B.B. claimed that all the inside dirt he had on the murder came straight from the killer herself. He told cops he and Lynlee Renick were romantically involved for years, and had a child together in 2012, before she married Ben. He said they continued their relationship on and off during the Renicks’ marriage, and even hooked up after Ben’s murder. They ended the romance for good in mid-2019, mere months before he turned snitch. 

B.B.’s tale was solid enough for Montgomery County prosecutors. Days after the Missouri State Highway Patrol filed its probable cause statement, Lynlee Renick and Michael Humphrey were both arrested and charged with first-degree murder in January 2020. Bail was set at $1 million apiece. Coincidentally, Ben Renick's brother, Sam Renick, told Court TV after the arrest that Ben had taken out a $1 million life insurance policy on himself not long before his murder. Sam Renick also hypothesized that the cash windfall from the sale of the python business to Lehner added motivation for his former sister-in-law to knock his brother off.

Lynlee Renick and Michael Humphrey
Lynlee Renick and Michael HumphreyMontgomery County Sheriff's Office

The alleged perpetrators will soon have their day in court, more than four years after Ben Renick's homicide. Humphrey is scheduled to go on trial on the murder charge on October 16. Lynlee Renick is on deck, with a December 6 court date. Because of the attention the arrests in the tabloid-friendly murder received around tiny New Florence (population: 726), their trials were moved out of Montgomery County. Humphrey's case will be heard in Audrain County; Lynlee Renick's trial will take place across the state in a Boone County courtroom. 

Lynlee Renick’s attorney, Timothy Hesemann, says the state’s case is far weaker than the police filings indicate. “Our position is my client is innocent, and that the witnesses are not credible,” Hesemann told Defector. 

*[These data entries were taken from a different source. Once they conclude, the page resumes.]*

-- ==== Sys2Proof/Machine/Dot.lean ====
section
/-! DEFINITION. Exact sums of products with one rounding (R132, R231-R233, R235, R244, R411): what a matrix step and an MXV row
compute. -/

namespace Sys2Proof.Machine

/-- An infinity of a sign. -/
def Fp.isInf (neg : Bool) (x : Fp) : Bool := x == .inf neg

/-- A zero of negative sign. -/
def Fp.isNegZero : Fp → Bool
  | .fin n m _ => n && m == 0
  | _ => false

/-- The exponent of a finite term, or the bound so far. -/
def lowExp (u : Int) : Fp → Int
  | .fin _ _ e => min u e
  | _ => u

/-- A finite term in units of 2^u. -/
def termAt (u : Int) : Fp → Int
  | .fin n m e => scaled n m e u
  | _ => 0

/-- The exact sum of terms, with the special values of R411: NaN for a NaN term or both infinities; else an infinite term; a
zero sum is +0, but −0 under RDN or when every term is −0. -/
def sumTerms (r : Rounding) (l : List Fp) : Exact :=
  let pos := l.any (Fp.isInf false)
  let neg := l.any (Fp.isInf true)
  let fl := flagIf (l.any Fp.isSig || (pos && neg)) flagNV
  if l.any Fp.isNan || (pos && neg) then (.nan false, fl)
  else if pos then (.inf false, fl)
  else if neg then (.inf true, fl)
  else
    let u := l.foldl lowExp 0
    let t := l.foldl (fun a x => a + termAt u x) 0
    if t = 0 then (.fin (r == .rdn || l.all Fp.isNegZero) 0 u, fl) else (.fin (decide (t < 0)) t.natAbs u, fl)

/-- An accumulator plus exact products, rounded once to FP32, with the flags of the products. DEDUCED, log entry 33. -/
def dotRound (r : Rounding) (acc : Nat) (terms : List Exact) : Nat × BitVec 5 :=
  let x := sumTerms r (fmt32.read acc :: terms.map (·.1))
  let y := finish fmt32 r x
  (y.1, terms.foldl (fun f t => f ||| t.2) y.2)

/-- A product of two elements and their scales, exact; a NaN scale makes it a NaN and raises NV (R231). -/
def productX (a w sa sb : Fp) : Exact :=
  let p := mulX a w
  let q := mulX p.1 sa
  let t := mulX q.1 sb
  (t.1, p.2 ||| q.2 ||| t.2)

/-- No scale. -/
def Fp.one : Fp := .fin false 1 0

/-! ### The codebook (R232, R233) -/

/-- T[P][i]: 3 bits of the 24-bit entry. -/
def bookMagnitude (book : List Byte) (p i : Nat) : Nat := field (ofBytes ((book.drop (3 * p)).take 3)) (3 * i + 2) (3 * i)

/-- Element i of a CB8 code is negative. -/
def codeNegative (code i : Nat) : Bool :=
  if i = 7 then ((List.range 7).filter fun j => bit code (j + 1)).length % 2 == 1 else bit code (i + 1)

/-- The weight of element i of a code. A weight of 0 is +0. -/
def codeWeight (book : List Byte) (code i : Nat) : Fp :=
  let m := 2 * bookMagnitude book (field code 15 8) i + code % 2
  .fin (decide (m ≠ 0) && codeNegative code i) m (-2)

/-- The value of element k of a row of elements of a code of R229. -/
def rowElement (c row k : Nat) : Fp :=
  match floatOf c with
  | some f => f.read (row / 2 ^ (f.bits * k) % 2 ^ f.bits)
  | none => .nan false

/-- The value of weight k of a CB8 row, unscaled. -/
def rowCode (book : List Byte) (row k : Nat) : Fp := codeWeight book (row / 2 ^ (16 * (k / 8)) % 65536) (k % 8)

end Sys2Proof.Machine
end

In pre-trial filings in the murder case, Hesemann outed “B.B.” as a resident of Moberly, Mo., named Brandon Blackwell. And Boone County court records show that at the time he tagged Lynlee Renick as the mastermind of the assassination plot, Blackwell was involved in at least two adversarial court proceedings against her. Lynlee Renick had sued him for unpaid child support, and in May 2019, a family court sided with her and awarded her $760. Also in 2019, Lynlee Renick had sought and received a court order that prohibited Blackwell from having personal contact with her.

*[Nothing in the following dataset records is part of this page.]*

-- ==== Sys2Proof/Machine/Engines.lean ====
section
/-! DEFINITION. Engine commands (R100-R111, R122-R132, R374-R380, R437, R438): their issue, acceptance, work, stops and
completions. -/

namespace Sys2Proof.Machine

/-! ### The completion word (R374) -/

def compKind (w : Word) : Nat := field w.toNat 47 46
def compLevel (w : Word) : Nat := field w.toNat 45 44
def compObj (w : Word) : Nat := field w.toNat 43 39
def compRid (w : Word) : BitVec 32 := w.extractLsb' 0 32
def compTag (w : Word) : Nat := field w.toNat 63 48

/-- A completion word that raises ILL. -/
def compBad (w : Word) (walk : Bool) : Bool :=
  let ct := compKind w
  ct == 3 || field w.toNat 38 32 != 0 || (ct != 2 && (compLevel w != 0 || compObj w != 0)) ||
    (ct != 1 && compRid w != 0) || (ct == 1 && compRid w == 0) || (walk && ct == 2)

/-! ### Operand words -/

/-- A ROW operand word outside its limits (R375, R376). -/
def rowBad (fn : Nat) (w : Word) : Bool :=
  let n := w.toNat % 2 ^ 17
  n == 0 || decide (65536 < n) || field w.toNat 31 17 != 0 || field w.toNat 63 33 != 0 || (fn != 1 && bit w.toNat 32)

/-- A CPY length outside its limits (R377). DEDUCED, log entry 32. -/
def cpyBad (w : Word) : Bool := w == 0 || w.toNat % 64 != 0 || decide (2 ^ 40 ≤ w.toNat)

/-- Virtual ranges of one length that overlap (R128). -/
def rangesMeet (a b n : Nat) : Bool := decide (a < b + n) && decide (b < a + n)

/-- The fields of a WALK descriptor (R129). -/
def walkKind (w : Word) : Nat := field w.toNat 63 62
def walkLimit (w : Word) : Nat := field w.toNat 61 46
def walkShl (w : Word) : Nat := field w.toNat 45 40
def walkRs (w : Word) : Nat := field w.toNat 39 34
def walkNent (w : Word) : Nat := w.toNat % 2 ^ 34

/-- DEDUCED, log entry 21. -/
def walkBad (w : Word) : Bool :=
  walkLimit w == 0 ||
    match walkKind w with
    | 0 => walkShl w != 0 || walkRs w != 0 || walkNent w != 0
    | 1 => decide (40 < walkShl w) || walkRs w != 0 || walkNent w != 0
    | 2 => decide (20 < walkShl w) || decide (walkRs w < 6) || decide (20 < walkRs w) || walkNent w == 0
    | _ => true

/-! ### Issue (R122, R123, R374) -/

/-- The lowest free command slot of a unit. -/
def freeCommand (s : State) (core : Nat) : Option Nat := (List.range 8).find? fun n => (cmdAt s core n).isNone

/-- A command as its unit issues it. -/
def commandOf (s : State) (id : Nat) (kind : CmdKind) (d : Word) (srcs : List Word) (comp opw : Word) : Cmd :=
  let th := me s
  { id := id, kind := kind, d := d, srcs := srcs, comp := comp, opw := opw, stage := .waiting, count := 0, path := 0, result := 0,
    ptr := 0, phase := 0, pool := 0, ctx := (myCore s).ctxid, gid := th.gid, rid := th.rid, priv := th.ss.priv,
    rnd := th.ss.rnd, t := s.cur, fa := (fmtOf th.desc).fa, fb := (fmtOf th.desc).fb, vec := [], book := [], outs := [],
    flags := 0, bad := false, placed := 0, wrote := [], next := 0, ahead := [] }

/-- The issue of a CPY, WALK or row operation: the completion word, the barrier object, the alignment of the addresses named,
a free slot of the 8, and the release that the command waits for (R374). The order of the faults: DESIGN CHOICE, log entry 71. -/
def engineUnit (i : Instr) (kind : CmdKind) (al : Nat) (aligned : State → List Word) (d : State → Word)
    (srcs : State → List Word) (b : Reg) (s : State) : Answer :=
  .next (unit i (fun s =>
    let comp := srcG s i .b b.toNat
    let opw := srcG s i .b (b.toNat + 1)
    if compBad comp (kind == .walk) then .fault .ill 0 0 none
    else if compKind comp == 2 && !barrierAssigned s (compLevel comp) (compObj comp) then .fault .perm 0 0 none
    else
      match (aligned s).find? fun a => a.toNat % al != 0 with
      | some a => .fault .align 0 0 (some a.toNat)
      | none =>
        match freeCommand s s.cur.core with
        | none => .park .engineLimit s
        | some n =>
          let s' := beginRelease s s.cur 3
          let (id, s') := fresh s'
          let s' := setCmd s' s.cur.core n (some (commandOf s id kind (d s) (srcs s) comp opw))
          .done (addOut s' s.cur (outPlain id .engine (d s).toNat))) s)

/-- A row operation: fn as R375 lists them, and its source registers. -/
def rowUnit (i : Instr) (fn : Nat) (d : Reg) (srcs : List Nat) (b : Reg) (s : State) : Answer :=
  let dst := fun s => srcG s i .d d.toNat
  let src := fun s => srcs.map fun n => srcG s i .a n
  engineUnit i (.row fn) 1024 (fun s => dst s :: src s) dst src b s

/-- ROWCPY (R375, R376). -/
def execRowcpy (m : Mark) (d a b : Reg) (s : State) : Answer := rowUnit (.rowcpy m d a b) 0 d [a.toNat] b s

/-- ROWSET (R375, R376). -/
def execRowset (m : Mark) (d b : Reg) (s : State) : Answer := rowUnit (.rowset m d b) 1 d [] b s

/-- ROWAND (R375, R376). -/
def execRowand (m : Mark) (d a b : Reg) (s : State) : Answer := rowUnit (.rowand m d a b) 2 d [a.toNat, a.toNat + 1] b s

/-- ROWOR (R375, R376). -/
def execRowor (m : Mark) (d a b : Reg) (s : State) : Answer := rowUnit (.rowor m d a b) 3 d [a.toNat, a.toNat + 1] b s

/-- ROWXOR (R375, R376). -/
def execRowxor (m : Mark) (d a b : Reg) (s : State) : Answer := rowUnit (.rowxor m d a b) 4 d [a.toNat, a.toNat + 1] b s

/-- ROWNOT (R375, R376). -/
def execRownot (m : Mark) (d a b : Reg) (s : State) : Answer := rowUnit (.rownot m d a b) 5 d [a.toNat] b s

/-- ROWMAJ (R375, R376). -/
def execRowmaj (m : Mark) (d a b : Reg) (s : State) : Answer :=
  rowUnit (.rowmaj m d a b) 6 d [a.toNat, a.toNat + 1, a.toNat + 2] b s

/-- CPY (R377). -/
def execCpy (m : Mark) (d a b : Reg) (s : State) : Answer :=
  let i := Instr.cpy m d a b
  engineUnit i .cpy 64 (fun s => [srcG s i .d d.toNat, srcG s i .a a.toNat]) (fun s => srcG s i .d d.toNat)
    (fun s => [srcG s i .a a.toNat]) b s

/-- WALK (R378). -/
def execWalk (m : Mark) (d a b : Reg) (s : State) : Answer :=
  let i := Instr.walk m d a b
  engineUnit i .walk 8 (fun s => [srcG s i .d d.toNat]) (fun s => srcG s i .d d.toNat) (fun s => [srcG s i .a a.toNat]) b s

/-! ### MXV at issue (R379, R380) -/

/-- Rows, columns, the bytes of a row and of the vector (R131, R379). -/
def mxvRows (shape : Word) : Nat := shape.toNat % 2048
def mxvCols (shape : Word) : Nat := field shape.toNat 27 16
def mxvRowBytes (fa k : Nat) : Nat := if fa = 15 then k / 4 + k / 32 else if fa = 3 then 2 * k else k
def mxvVecBytes (fb k : Nat) : Nat := if fb = 3 then 2 * k else k

/-- A shape word within the limits of R131. -/
def mxvShapeOk (shape : Word) (fa : Nat) : Bool :=
  let m := mxvRows shape
  let k := mxvCols shape
  field shape.toNat 63 28 == 0 && field shape.toNat 15 11 == 0 && decide (1 ≤ m) && decide (m ≤ 1024) && k % 64 == 0 &&
    decide (64 ≤ k) && decide (k ≤ if fa = 15 then 3584 else if fa = 3 then 512 else 1024)

/-- The bank of the core and the offset at which a vector or block lies wholly; none is BANKOP (R380, R410). -/
def ownBankRange (core va n : Nat) : Option (Nat × Nat) :=
  if 2 ^ 56 ≤ va then none
  else
    match deviceBank core va with
    | none => none
    | some o =>
      let (c, b) := bankOf o
      if c = core ∧ o % 65536 + n ≤ 65536 then some (b, o % 65536) else none

/-- The MXV has failed at its bank: it is not accepted, and reserves nothing unless it is performed again (R114, R295). -/
def mxvFailed (s : State) (c : Cmd) : Bool := c.stage == .waiting && (accessAt s c.id).any fun a => a.fail.isSome

/-- An earlier MXV of the core's riders has entries to reserve: one that moved here in an evacuation works at its old unit (R114, R132, R441). -/
def mxvReserving (s : State) (core : Nat) : Bool :=
  s.cores.any fun x => x.2.cmds.any fun e => match e.2 with
    | some c => c.kind == .mxv && c.t.core == core && !mxvFailed s c
    | none => false

/-- MXV: its vector is a `.bk` access that its bank accepts once the command's release is done; its status lands in an entry
(R131, R379, R380). ALIGN comes before BANKOP: DESIGN CHOICE, log entry 71. -/
def execMxv (m : Mark) (d a b : Reg) (s : State) : Answer :=
  let i := Instr.mxv m d a b
  .next (unit i (fun s =>
    let f := fmtOf (me s).desc
    let base := srcG s i .a a.toNat
    let va := (srcG s i .b b.toNat).toNat
    let shape := srcG s i .d d.toNat
    let n := mxvVecBytes f.fb (mxvCols shape)
    if base.toNat % 1024 ≠ 0 then .fault .align 0 0 (some base.toNat)
    else if !mxvShapeOk shape f.fa ∨ va % 64 ≠ 0 then .fault .bankop 0 0 (some va)
    else
      match ownBankRange s.cur.core va n with
      | none => .fault .bankop 0 0 (some va)
      | some (_, off) =>
        if decide (16 ≤ (myCore s).ldq.length) || mxvReserving s s.cur.core then .park .loadQueue s
        else
          match freeCommand s s.cur.core with
          | none => .park .engineLimit s
          | some k =>
            let s' := beginRelease s s.cur 3
            let (id, s') := fresh s'
            let s' := setCmd s' s.cur.core k (some (commandOf s id .mxv shape [base] 0 0))
            .done (launchAccess s'
              { accessOf s' id .bank with va := va, n := n, pol := 5, cmd := some (.vector off ((n + 63) / 64)) }
              (outFor s' id .mxv .none 0 va))) s)

/-! ### Load and store queues at issue (R114, R116, R381-R383) -/

/-- QLD (R382). ALIGN is raised before the unit parks for an entry: DESIGN CHOICE, log entry 71. -/
def execQld (m : Mark) (a : Reg) (n : BitVec 1) (s : State) : Answer :=
  let i := Instr.qld m a n
  .next (unit i (fun s =>
    let fd := (fmtOf (me s).desc).fd
    let f := if (me s).desc.fmt = 0 then 64 else 16 * memBytes fd
    let ea := srcG s i .a a.toNat
    if ea.toNat % f ≠ 0 then .fault .align 0 0 (some ea.toNat)
    else if decide (16 ≤ (myCore s).ldq.length) || mxvReserving s s.cur.core then .park .loadQueue s
    else
      let (id, s) := fresh s
      let s := modCore s s.cur.core fun k => { k with ldq := k.ldq ++ [⟨id, false, 0, 0, false⟩] }
      let s := if n = 1 then writeG s (dstNum s .a a.toNat) (ea + word f) else s
      beginAccess s
        { accessOf s id .qld with va := ea.toNat, n := f, pol := 1, fmt := if (me s).desc.fmt = 0 then 0 else fd }
        (outPlain id .qld ea.toNat) true) s)

/-- QST (R383). -/
def execQst (m : Mark) (a : Reg) (n : BitVec 1) (s : State) : Answer :=
  let i := Instr.qst m a n
  .next (unit i (fun s =>
    let ea := srcG s i .a a.toNat
    match (myCore s).stq with
    | [] => .park .storeEmpty s
    | e :: rest =>
      if ea.toNat % e.len ≠ 0 then .fault .align 0 0 (some ea.toNat)
      else
        let (id, s) := fresh s
        let s := modCore s s.cur.core fun k => { k with stq := rest }
        let s := if n = 1 then writeG s (dstNum s .a a.toNat) (ea + word e.len) else s
        beginAccess s
          { accessOf s id .qst with
              va := ea.toNat, n := e.len, pol := 1, data := e.data, mask := BitVec.ofNat 64 (ones e.len), sackd := true }
          (outPlain id .qst ea.toNat) true) s)

/-! ### Stops and ends (R126, R437) -/

/-- A command has ended with a status; its completion is still to be sent. -/
def endCommand (s : State) (core n : Nat) (c : Cmd) (status result : Nat) : State :=
  setCmd (leaveEngine s core n) core n (some { c with stage := .finished status, result := result % 2 ^ 56 })

def keepCommand (s : State) (core n : Nat) (c : Cmd) : State := setCmd s core n (some c)

/-! ### Acceptance (R123, R294) -/

/-- An engine whose NS is 0 takes no command of a non-secure context (R458). DEDUCED, log entry 32. -/
def engineRefuses (s : State) (core : Nat) (c : Cmd) : Bool :=
  ctxNs c.ctx && !(stackAt s (core / 64)).engNs

/-- What a WALK wants next: a read of n bytes, or its end (R130). -/
inductive WalkWants where
  | read (a n : Nat)
  | ends (status result : Nat)
  deriving DecidableEq, Repr

def walkWants (c : Cmd) : WalkWants :=
  let start := c.d.toNat
  let key := (c.srcs.headD 0).toNat
  let p := c.ptr.toNat
  let follow : WalkWants :=
    if p = 0 then .ends 1 0 else if p % 16 ≠ 0 ∨ 2 ^ 56 ≤ p then .ends 3 0 else .read p 16
  match c.phase with
  | 0 =>
    match walkKind c.opw with
    | 2 => if walkNent c.opw ≤ key / 2 ^ walkShl c.opw then .ends 1 0 else .read start 8
    | _ =>
      let idx := if walkShl c.opw = 0 then 0 else key * 0x9E3779B97F4A7C15 % 2 ^ 64 / 2 ^ (64 - walkShl c.opw)
      .read ((start + 8 * idx) % 2 ^ 64) 8
  | 2 => .read ((start + 8 + 8 * (key / 2 ^ walkShl c.opw)) % 2 ^ 64) 8
  | _ => follow

/-- A walk stands in the order of its quay die's engine, behind those that came before it (R130). -/
def queueWalk (s : State) (core n : Nat) : State :=
  modStack s (core / 64) fun k => if k.walks.contains (core, n) then k else { k with walks := k.walks ++ [(core, n)] }

/-- A CPY has a turn of its quay die's copy engine (R128). -/
def queueCopy (s : State) (core n : Nat) : State :=
  modStack s (core / 64) fun k => { k with turns := k.turns ++ [⟨core, n, none⟩] }

/-- A WALK with nothing left to read ends at once. -/
def settleWalk (s : State) (core n : Nat) (c : Cmd) : State :=
  match walkWants c with
  | .ends st r => endCommand s core n c st r
  | .read _ _ => keepCommand s core n c

/-- The engine takes a command whose release is done: its operands are judged, and it begins (R294, R376, R377). Ranges that overlap end a
CPY with OVERLAP wherever they lie: DESIGN CHOICE, log entry 75. -/
def acceptCommand (s : State) (core n : Nat) : State :=
  match cmdAt s core n with
  | none => s
  | some c =>
    if c.stage ≠ .waiting ∨ c.kind = .mxv then s
    -- lines that earlier stores have deferred since the issue are written back first (R123, R165)
    else if (threadAt s c.t).rid = c.rid ∧ !(threadAt s c.t).dlines.isEmpty then beginRelease s c.t 3
    else if !storesReleased s c.t 3 || fenceOpen s c.t c.id then s
    else
      let s := acceptOut s c.t c.id none none
      let run := { c with stage := .running }
      match c.kind with
      | .row fn => if rowBad fn c.opw then endCommand s core n c 4 0 else keepCommand s core n run
      | .cpy =>
        if engineRefuses s core c || cpyBad c.opw then endCommand s core n c 4 0
        else if rangesMeet c.d.toNat (c.srcs.headD 0).toNat c.opw.toNat then endCommand s core n c 5 0
        else queueCopy (keepCommand s core n run) core n
      | .walk =>
        if engineRefuses s core c || walkBad c.opw then endCommand s core n c 4 0
        else settleWalk (queueWalk s core n) core n (if walkKind c.opw = 0 then { run with phase := 1, ptr := c.d } else run)
      | .mxv => s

Hesemann recently divulged in court that Blackwell had been interviewed by police in 2017, shortly after Ben Renick’s killing, and at that time denied having any knowledge about who might have committed the crime. Blackwell changed his tune and gave police the story that Lynlee Renick had killed her husband, the tale recounted in the probable cause memorandum and that the prosecution's case seems largely based upon, while he was in jail without bond for violating that protection order. Blackwell, according to Hesemann, was granted his release just three days after giving the statement incriminating Lynlee Renick. Hesemann's request to depose prosecutors about how they made their deal with Blackwell, however, was denied by the court.

Sean Bradley says that he and all the snake people he knows are shocked by how the case turned. And as the trial approaches, he clearly has trouble believing both that Lynlee Renick did murder Ben Renick, and that she didn't.

“That just blindsided me,” says Bradley. “They were so public, going to [snake-breeding trade] shows together, and I was always incredibly envious of their relationship and ability to run a business together. I never ever felt like it would be her, like it would be like it is. I didn’t see this coming.”